-- ==== Sys2Proof/Machine/Other.lean ====
section
/-!
DEFINITION. What happens besides the events of the opcode table (notes/assumptions/64): the rules that R-numbers of the spec
give for caches, harts, soft errors, the firmware core and other modules, and that have no row of their own.
-/

namespace Sys2Proof.Machine

/-- A corrected soft error is counted, saturating (22_system R424, R431). -/
def State.corrected (s : State) (dn : Nat) : State :=
  let d := s.die dn
  if d.serrcnt = BitVec.allOnes 32 then s else s.setDie dn { d with serrcnt := d.serrcnt + 1 }

/-- One of these events. -/
def State.other (s : State) : Other → State
  | .evict core line => if (s.core (core % 512)).holds line then s.evictCopy (core % 512) line else s
  | .hartPerform hart idx => s.hartPerform (hart % 32) idx
  | .sfence hart => s.sfence (hart % 32)
  | .hartFence hart pred succ => s.hartFence (hart % 32) pred succ
  | .csrWrite hart reg value => s.csrWrite (hart % 32) reg value
  | .hartInterrupt hart => s.takeInterrupt (hart % 32)
  | .hartReturn hart => s.hartReturn (hart % 32)
  | .corrected die => s.corrected (die % 4)
  | .pluginEcall die tenant number => s.otherEcall (die % 4) tenant number
  | .firmwareAccess die addr size event store => s.firmwareAccess (die % 4) addr size event store
  | .protectionEntry die n base size perms => s.protectionEntry (die % 4) n base size perms
  | .pluginWindow die tenant base size => s.pluginWindow (die % 4) tenant base size
  | .moduleReleased m => s.releasedBy (.module m)

end Sys2Proof.Machine
end

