/-- What a translated request comes to: data, a write without an answer, or the old value of an atomic; a refusal, with its record;
a page that the request waits for. -/
def Sys2Proof.Claims.Inbound (s : State) (o : Out) (q : PortReq) (h : HeldReq) (u : UnitId) (acc : Access) : Prop :=
  (∀ p, Cached s u h.asid h.va q.size p →
    (q.op = .read → ∃ t, o = .next t ∧ KeptMem s t
      ∧ t.ports = { s.ports with answers := (q.requester, .data (Memory.readBytes s.mem p.pa q.size)) :: s.ports.answers })
    ∧ (q.op = .write → (∀ a, p.pa ≤ a → a < p.pa + q.size → NoPvCopy s a) → ∃ t, o = .next t ∧ WroteBut s t p.pa q.size q.value.toNat ∧ t.ports = s.ports)
    ∧ (q.op = .atomic .add → p.kind ≠ .ws → p.kind ≠ .pv → let old := Memory.readNat s.mem p.pa q.size
      ∃ t, o = .next t ∧ WroteBut s t p.pa q.size (old + q.value.toNat)
        ∧ t.ports = { s.ports with answers := (q.requester, .data (natBytes q.size old)) :: s.ports.answers }))
  ∧ (∀ k va w, (taking s h).translateSpan u h.asid h.va q.size acc 3 = (.error (.fault k, va), w) →
    let rec' : FaultRec := { faultRec (causeCode 5 k) 3 0 h.asid with va := h.va }
    (q.op = .write → o = .next ((w.pushFault 0 rec').setHeld 0 none))
    ∧ (q.op ≠ .write → o = .next (((w.answer q.requester .unsupported).pushFault 0 rec').setHeld 0 none)))
  ∧ (∀ leaf va w, (taking s h).translateSpan u h.asid h.va q.size acc 3 = (.error (.notPresent leaf, va), w) →
    o = .next ((w.unitRequest u h.asid (pageOf va) acc.union leaf (.inbound 0)).setHeld 0
      (some { h with page := some (pageOf va) })))

/-- R450, R452: a request of the host goes through the enabled window that holds it, to VBASE + o − BUS under its ASID, and one of a
drive to its bus address under `STORASID`; a request outside every window, or that the port does not list, completes with
Unsupported Request; a disabled port takes none; a held request whose page does not come in time is refused.
Rests in part on the model's choices of notes/assumptions/43. -/
def Obligations.InboundRequests : Prop :=
  (∀ (q : PortReq) s, SMap.getD s.ports.en 0 false = false → exec (.hostInboundRequest q) s = .next s)
  ∧ (∀ (q : PortReq) s, SMap.getD s.ports.en 1 false = false → exec (.storageInboundRequest q) s = .next s)
  ∧ (∀ (q : PortReq) s, SMap.getD s.ports.en 0 false = true → (∀ w, w < 8 → SMap.getD s.ports.wen w false = false) →
    exec (.hostInboundRequest q) s = .next (s.answer q.requester .unsupported))
  ∧ (∀ (q : PortReq) s w, SMap.getD s.ports.en 0 false = true → portListed q false = true → q.addr + q.size ≤ 2 ^ 36 →
    s.ports.held = [] → w < 8 → SMap.getD s.ports.wen w false = true → (∀ k, k < w → SMap.getD s.ports.wen k false = false) →
    let bus := SMap.getD s.ports.bus w 0
    (bus.toNat ≤ q.addr → q.addr + q.size ≤ bus.toNat + (SMap.getD s.ports.size w 0).toNat →
      Inbound s (exec (.hostInboundRequest q) s) q
        (taken s q false (SMap.getD s.ports.wasid w 0) (SMap.getD s.ports.vbase w 0 + BitVec.ofNat 64 q.addr - bus)) .hostPort (portAccess q.op)))
  ∧ (∀ (q : PortReq) s, SMap.getD s.ports.en 1 false = true → s.ports.held = [] →
    ((q.op = .read ∨ q.op = .write) → q.size ≤ 512 →
      Inbound s (exec (.storageInboundRequest q) s) q (taken s q true s.ports.storasid (BitVec.ofNat 64 q.addr)) .storagePort (portAccess q.op))
    ∧ ((512 < q.size ∨ ∃ op, q.op = .atomic op) → exec (.storageInboundRequest q) s = .next (s.answer q.requester .unsupported)))
  ∧ (∀ n s, s.ports.held[n]? = none → exec (.inboundTimeout n) s = .next s)
  ∧ (∀ (h : HeldReq) s, s.ports.held = [h] →
    let due := h.since + SMap.getD s.ports.tout (if h.storage then 1 else 0) 10 * 1200000
    let rec' : FaultRec := { faultRec (causeCode 5 .unmappedAddress) 3 0 h.asid with va := h.va }
    let t : State := { s with ports := { s.ports with held := [] } }
    ((h.page = none ∨ s.clock < due) → exec (.inboundTimeout 0) s = .next s)
    ∧ (h.page ≠ none → due ≤ s.clock → (h.q.op = .write → exec (.inboundTimeout 0) s = .next (t.pushFault 0 rec'))
      ∧ (h.q.op ≠ .write → exec (.inboundTimeout 0) s = .next ((t.answer h.q.requester .unsupported).pushFault 0 rec'))))
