-- ==== Sys2Proof/Laws/Exec.lean ====
section
/-!
SUPPORT. The meaning of each instruction, one equation for each arm of `exec`.
-/

namespace Sys2Proof.Machine
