-- ==== Sys2Proof/Laws/State.lean ====
section
/-!
SUPPORT. What the updates of a state leave: one lemma for each field and update, and what the shared operations on parts
come to.
-/

namespace Sys2Proof.Machine

/-! ### setCrew -/

@[simp] theorem State.setCrew_crews (s : State) (c : Nat) (x : Crew) : (s.setCrew c x).crews = SMap.put s.crews c x := rfl
@[simp] theorem State.setCrew_mem (s : State) (c : Nat) (x : Crew) : (s.setCrew c x).mem = s.mem := rfl
@[simp] theorem State.setCrew_cores (s : State) (c : Nat) (x : Crew) : (s.setCrew c x).cores = s.cores := rfl
@[simp] theorem State.setCrew_clusters (s : State) (c : Nat) (x : Crew) : (s.setCrew c x).clusters = s.clusters := rfl
@[simp] theorem State.setCrew_dies (s : State) (c : Nat) (x : Crew) : (s.setCrew c x).dies = s.dies := rfl
@[simp] theorem State.setCrew_fills (s : State) (c : Nat) (x : Crew) : (s.setCrew c x).fills = s.fills := rfl
@[simp] theorem State.setCrew_tlb (s : State) (c : Nat) (x : Crew) : (s.setCrew c x).tlb = s.tlb := rfl
@[simp] theorem State.setCrew_descs (s : State) (c : Nat) (x : Crew) : (s.setCrew c x).descs = s.descs := rfl
@[simp] theorem State.setCrew_dir (s : State) (c : Nat) (x : Crew) : (s.setCrew c x).dir = s.dir := rfl
@[simp] theorem State.setCrew_wsTags (s : State) (c : Nat) (x : Crew) : (s.setCrew c x).wsTags = s.wsTags := rfl
@[simp] theorem State.setCrew_hsctl (s : State) (c : Nat) (x : Crew) : (s.setCrew c x).hsctl = s.hsctl := rfl
@[simp] theorem State.setCrew_hswm (s : State) (c : Nat) (x : Crew) : (s.setCrew c x).hswm = s.hswm := rfl
@[simp] theorem State.setCrew_hswsc (s : State) (c : Nat) (x : Crew) : (s.setCrew c x).hswsc = s.hswsc := rfl
@[simp] theorem State.setCrew_poisoned (s : State) (c : Nat) (x : Crew) : (s.setCrew c x).poisoned = s.poisoned := rfl
@[simp] theorem State.setCrew_home (s : State) (c : Nat) (x : Crew) : (s.setCrew c x).home = s.home := rfl
@[simp] theorem State.setCrew_counters (s : State) (c : Nat) (x : Crew) : (s.setCrew c x).counters = s.counters := rfl
@[simp] theorem State.setCrew_harts (s : State) (c : Nat) (x : Crew) : (s.setCrew c x).harts = s.harts := rfl
@[simp] theorem State.setCrew_clock (s : State) (c : Nat) (x : Crew) : (s.setCrew c x).clock = s.clock := rfl
@[simp] theorem State.setCrew_nextCrew (s : State) (c : Nat) (x : Crew) : (s.setCrew c x).nextCrew = s.nextCrew := rfl
@[simp] theorem State.setCrew_nextCall (s : State) (c : Nat) (x : Crew) : (s.setCrew c x).nextCall = s.nextCall := rfl
@[simp] theorem State.setCrew_serial (s : State) (c : Nat) (x : Crew) : (s.setCrew c x).serial = s.serial := rfl
@[simp] theorem State.setCrew_ports (s : State) (c : Nat) (x : Crew) : (s.setCrew c x).ports = s.ports := rfl
@[simp] theorem State.setCrew_start (s : State) (c : Nat) (x : Crew) : (s.setCrew c x).start = s.start := rfl
@[simp] theorem State.setCrew_spdm (s : State) (c : Nat) (x : Crew) : (s.setCrew c x).spdm = s.spdm := rfl
@[simp] theorem State.setCrew_power (s : State) (c : Nat) (x : Crew) : (s.setCrew c x).power = s.power := rfl
@[simp] theorem State.setCrew_phase (s : State) (c : Nat) (x : Crew) : (s.setCrew c x).phase = s.phase := rfl
@[simp] theorem State.setCrew_cut (s : State) (c : Nat) (x : Crew) : (s.setCrew c x).cut = s.cut := rfl
@[simp] theorem State.setCrew_called (s : State) (c : Nat) (x : Crew) : (s.setCrew c x).called = s.called := rfl
@[simp] theorem State.setCrew_calledAt (s : State) (c : Nat) (x : Crew) : (s.setCrew c x).calledAt = s.calledAt := rfl
@[simp] theorem State.setCrew_frozenAt (s : State) (c : Nat) (x : Crew) : (s.setCrew c x).frozenAt = s.frozenAt := rfl
@[simp] theorem State.setCrew_copied (s : State) (c : Nat) (x : Crew) : (s.setCrew c x).copied = s.copied := rfl
@[simp] theorem State.setCrew_images (s : State) (c : Nat) (x : Crew) : (s.setCrew c x).images = s.images := rfl
@[simp] theorem State.setCrew_agenda (s : State) (c : Nat) (x : Crew) : (s.setCrew c x).agenda = s.agenda := rfl
@[simp] theorem State.setCrew_cur (s : State) (c : Nat) (x : Crew) : (s.setCrew c x).cur = s.cur := rfl
@[simp] theorem State.setCrew_late (s : State) (c : Nat) (x : Crew) : (s.setCrew c x).late = s.late := rfl
@[simp] theorem State.setCrew_free (s : State) (c : Nat) (x : Crew) : (s.setCrew c x).free = s.free := rfl

/-! ### setCore -/

@[simp] theorem State.setCore_cores (s : State) (n : Nat) (x : CoreState) : (s.setCore n x).cores = SMap.put s.cores n x := rfl
@[simp] theorem State.setCore_mem (s : State) (n : Nat) (x : CoreState) : (s.setCore n x).mem = s.mem := rfl
@[simp] theorem State.setCore_crews (s : State) (n : Nat) (x : CoreState) : (s.setCore n x).crews = s.crews := rfl
@[simp] theorem State.setCore_clusters (s : State) (n : Nat) (x : CoreState) : (s.setCore n x).clusters = s.clusters := rfl
@[simp] theorem State.setCore_dies (s : State) (n : Nat) (x : CoreState) : (s.setCore n x).dies = s.dies := rfl
@[simp] theorem State.setCore_fills (s : State) (n : Nat) (x : CoreState) : (s.setCore n x).fills = s.fills := rfl
@[simp] theorem State.setCore_tlb (s : State) (n : Nat) (x : CoreState) : (s.setCore n x).tlb = s.tlb := rfl
@[simp] theorem State.setCore_descs (s : State) (n : Nat) (x : CoreState) : (s.setCore n x).descs = s.descs := rfl
@[simp] theorem State.setCore_dir (s : State) (n : Nat) (x : CoreState) : (s.setCore n x).dir = s.dir := rfl
@[simp] theorem State.setCore_wsTags (s : State) (n : Nat) (x : CoreState) : (s.setCore n x).wsTags = s.wsTags := rfl
@[simp] theorem State.setCore_hsctl (s : State) (n : Nat) (x : CoreState) : (s.setCore n x).hsctl = s.hsctl := rfl
@[simp] theorem State.setCore_hswm (s : State) (n : Nat) (x : CoreState) : (s.setCore n x).hswm = s.hswm := rfl
@[simp] theorem State.setCore_hswsc (s : State) (n : Nat) (x : CoreState) : (s.setCore n x).hswsc = s.hswsc := rfl
@[simp] theorem State.setCore_poisoned (s : State) (n : Nat) (x : CoreState) : (s.setCore n x).poisoned = s.poisoned := rfl
@[simp] theorem State.setCore_home (s : State) (n : Nat) (x : CoreState) : (s.setCore n x).home = s.home := rfl
@[simp] theorem State.setCore_counters (s : State) (n : Nat) (x : CoreState) : (s.setCore n x).counters = s.counters := rfl
@[simp] theorem State.setCore_harts (s : State) (n : Nat) (x : CoreState) : (s.setCore n x).harts = s.harts := rfl
@[simp] theorem State.setCore_clock (s : State) (n : Nat) (x : CoreState) : (s.setCore n x).clock = s.clock := rfl
@[simp] theorem State.setCore_nextCrew (s : State) (n : Nat) (x : CoreState) : (s.setCore n x).nextCrew = s.nextCrew := rfl
@[simp] theorem State.setCore_nextCall (s : State) (n : Nat) (x : CoreState) : (s.setCore n x).nextCall = s.nextCall := rfl
@[simp] theorem State.setCore_serial (s : State) (n : Nat) (x : CoreState) : (s.setCore n x).serial = s.serial := rfl
@[simp] theorem State.setCore_ports (s : State) (n : Nat) (x : CoreState) : (s.setCore n x).ports = s.ports := rfl
@[simp] theorem State.setCore_start (s : State) (n : Nat) (x : CoreState) : (s.setCore n x).start = s.start := rfl
@[simp] theorem State.setCore_spdm (s : State) (n : Nat) (x : CoreState) : (s.setCore n x).spdm = s.spdm := rfl
@[simp] theorem State.setCore_power (s : State) (n : Nat) (x : CoreState) : (s.setCore n x).power = s.power := rfl
@[simp] theorem State.setCore_phase (s : State) (n : Nat) (x : CoreState) : (s.setCore n x).phase = s.phase := rfl
@[simp] theorem State.setCore_cut (s : State) (n : Nat) (x : CoreState) : (s.setCore n x).cut = s.cut := rfl
@[simp] theorem State.setCore_called (s : State) (n : Nat) (x : CoreState) : (s.setCore n x).called = s.called := rfl
@[simp] theorem State.setCore_calledAt (s : State) (n : Nat) (x : CoreState) : (s.setCore n x).calledAt = s.calledAt := rfl
@[simp] theorem State.setCore_frozenAt (s : State) (n : Nat) (x : CoreState) : (s.setCore n x).frozenAt = s.frozenAt := rfl
@[simp] theorem State.setCore_copied (s : State) (n : Nat) (x : CoreState) : (s.setCore n x).copied = s.copied := rfl
@[simp] theorem State.setCore_images (s : State) (n : Nat) (x : CoreState) : (s.setCore n x).images = s.images := rfl
@[simp] theorem State.setCore_agenda (s : State) (n : Nat) (x : CoreState) : (s.setCore n x).agenda = s.agenda := rfl
@[simp] theorem State.setCore_cur (s : State) (n : Nat) (x : CoreState) : (s.setCore n x).cur = s.cur := rfl
@[simp] theorem State.setCore_late (s : State) (n : Nat) (x : CoreState) : (s.setCore n x).late = s.late := rfl
@[simp] theorem State.setCore_free (s : State) (n : Nat) (x : CoreState) : (s.setCore n x).free = s.free := rfl

/-! ### setCluster -/

@[simp] theorem State.setCluster_clusters (s : State) (n : Nat) (x : Cluster) : (s.setCluster n x).clusters = SMap.put s.clusters n x := rfl
@[simp] theorem State.setCluster_mem (s : State) (n : Nat) (x : Cluster) : (s.setCluster n x).mem = s.mem := rfl
@[simp] theorem State.setCluster_crews (s : State) (n : Nat) (x : Cluster) : (s.setCluster n x).crews = s.crews := rfl
@[simp] theorem State.setCluster_cores (s : State) (n : Nat) (x : Cluster) : (s.setCluster n x).cores = s.cores := rfl
@[simp] theorem State.setCluster_dies (s : State) (n : Nat) (x : Cluster) : (s.setCluster n x).dies = s.dies := rfl
@[simp] theorem State.setCluster_fills (s : State) (n : Nat) (x : Cluster) : (s.setCluster n x).fills = s.fills := rfl
@[simp] theorem State.setCluster_tlb (s : State) (n : Nat) (x : Cluster) : (s.setCluster n x).tlb = s.tlb := rfl
@[simp] theorem State.setCluster_descs (s : State) (n : Nat) (x : Cluster) : (s.setCluster n x).descs = s.descs := rfl
@[simp] theorem State.setCluster_dir (s : State) (n : Nat) (x : Cluster) : (s.setCluster n x).dir = s.dir := rfl
@[simp] theorem State.setCluster_wsTags (s : State) (n : Nat) (x : Cluster) : (s.setCluster n x).wsTags = s.wsTags := rfl
@[simp] theorem State.setCluster_hsctl (s : State) (n : Nat) (x : Cluster) : (s.setCluster n x).hsctl = s.hsctl := rfl
@[simp] theorem State.setCluster_hswm (s : State) (n : Nat) (x : Cluster) : (s.setCluster n x).hswm = s.hswm := rfl
@[simp] theorem State.setCluster_hswsc (s : State) (n : Nat) (x : Cluster) : (s.setCluster n x).hswsc = s.hswsc := rfl
@[simp] theorem State.setCluster_poisoned (s : State) (n : Nat) (x : Cluster) : (s.setCluster n x).poisoned = s.poisoned := rfl
@[simp] theorem State.setCluster_home (s : State) (n : Nat) (x : Cluster) : (s.setCluster n x).home = s.home := rfl
@[simp] theorem State.setCluster_counters (s : State) (n : Nat) (x : Cluster) : (s.setCluster n x).counters = s.counters := rfl
@[simp] theorem State.setCluster_harts (s : State) (n : Nat) (x : Cluster) : (s.setCluster n x).harts = s.harts := rfl
@[simp] theorem State.setCluster_clock (s : State) (n : Nat) (x : Cluster) : (s.setCluster n x).clock = s.clock := rfl
@[simp] theorem State.setCluster_nextCrew (s : State) (n : Nat) (x : Cluster) : (s.setCluster n x).nextCrew = s.nextCrew := rfl
@[simp] theorem State.setCluster_nextCall (s : State) (n : Nat) (x : Cluster) : (s.setCluster n x).nextCall = s.nextCall := rfl
@[simp] theorem State.setCluster_serial (s : State) (n : Nat) (x : Cluster) : (s.setCluster n x).serial = s.serial := rfl
@[simp] theorem State.setCluster_ports (s : State) (n : Nat) (x : Cluster) : (s.setCluster n x).ports = s.ports := rfl
@[simp] theorem State.setCluster_start (s : State) (n : Nat) (x : Cluster) : (s.setCluster n x).start = s.start := rfl
@[simp] theorem State.setCluster_spdm (s : State) (n : Nat) (x : Cluster) : (s.setCluster n x).spdm = s.spdm := rfl
@[simp] theorem State.setCluster_power (s : State) (n : Nat) (x : Cluster) : (s.setCluster n x).power = s.power := rfl
@[simp] theorem State.setCluster_phase (s : State) (n : Nat) (x : Cluster) : (s.setCluster n x).phase = s.phase := rfl
@[simp] theorem State.setCluster_cut (s : State) (n : Nat) (x : Cluster) : (s.setCluster n x).cut = s.cut := rfl
@[simp] theorem State.setCluster_called (s : State) (n : Nat) (x : Cluster) : (s.setCluster n x).called = s.called := rfl
@[simp] theorem State.setCluster_calledAt (s : State) (n : Nat) (x : Cluster) : (s.setCluster n x).calledAt = s.calledAt := rfl
@[simp] theorem State.setCluster_frozenAt (s : State) (n : Nat) (x : Cluster) : (s.setCluster n x).frozenAt = s.frozenAt := rfl
@[simp] theorem State.setCluster_copied (s : State) (n : Nat) (x : Cluster) : (s.setCluster n x).copied = s.copied := rfl
@[simp] theorem State.setCluster_images (s : State) (n : Nat) (x : Cluster) : (s.setCluster n x).images = s.images := rfl
@[simp] theorem State.setCluster_agenda (s : State) (n : Nat) (x : Cluster) : (s.setCluster n x).agenda = s.agenda := rfl
@[simp] theorem State.setCluster_cur (s : State) (n : Nat) (x : Cluster) : (s.setCluster n x).cur = s.cur := rfl
@[simp] theorem State.setCluster_late (s : State) (n : Nat) (x : Cluster) : (s.setCluster n x).late = s.late := rfl
@[simp] theorem State.setCluster_free (s : State) (n : Nat) (x : Cluster) : (s.setCluster n x).free = s.free := rfl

****

▶ **Directions for this task**: All lines above that include the word "leaf" must be copied into the answer.

▶ **Solved problem**:
  ∧ (∀ leaf va w, (taking s h).translateSpan u h.asid h.va q.size acc 3 = (.error (.notPresent leaf, va), w) →
    o = .next ((w.unitRequest u h.asid (pageOf va) acc.union leaf (.inbound 0)).setHeld 0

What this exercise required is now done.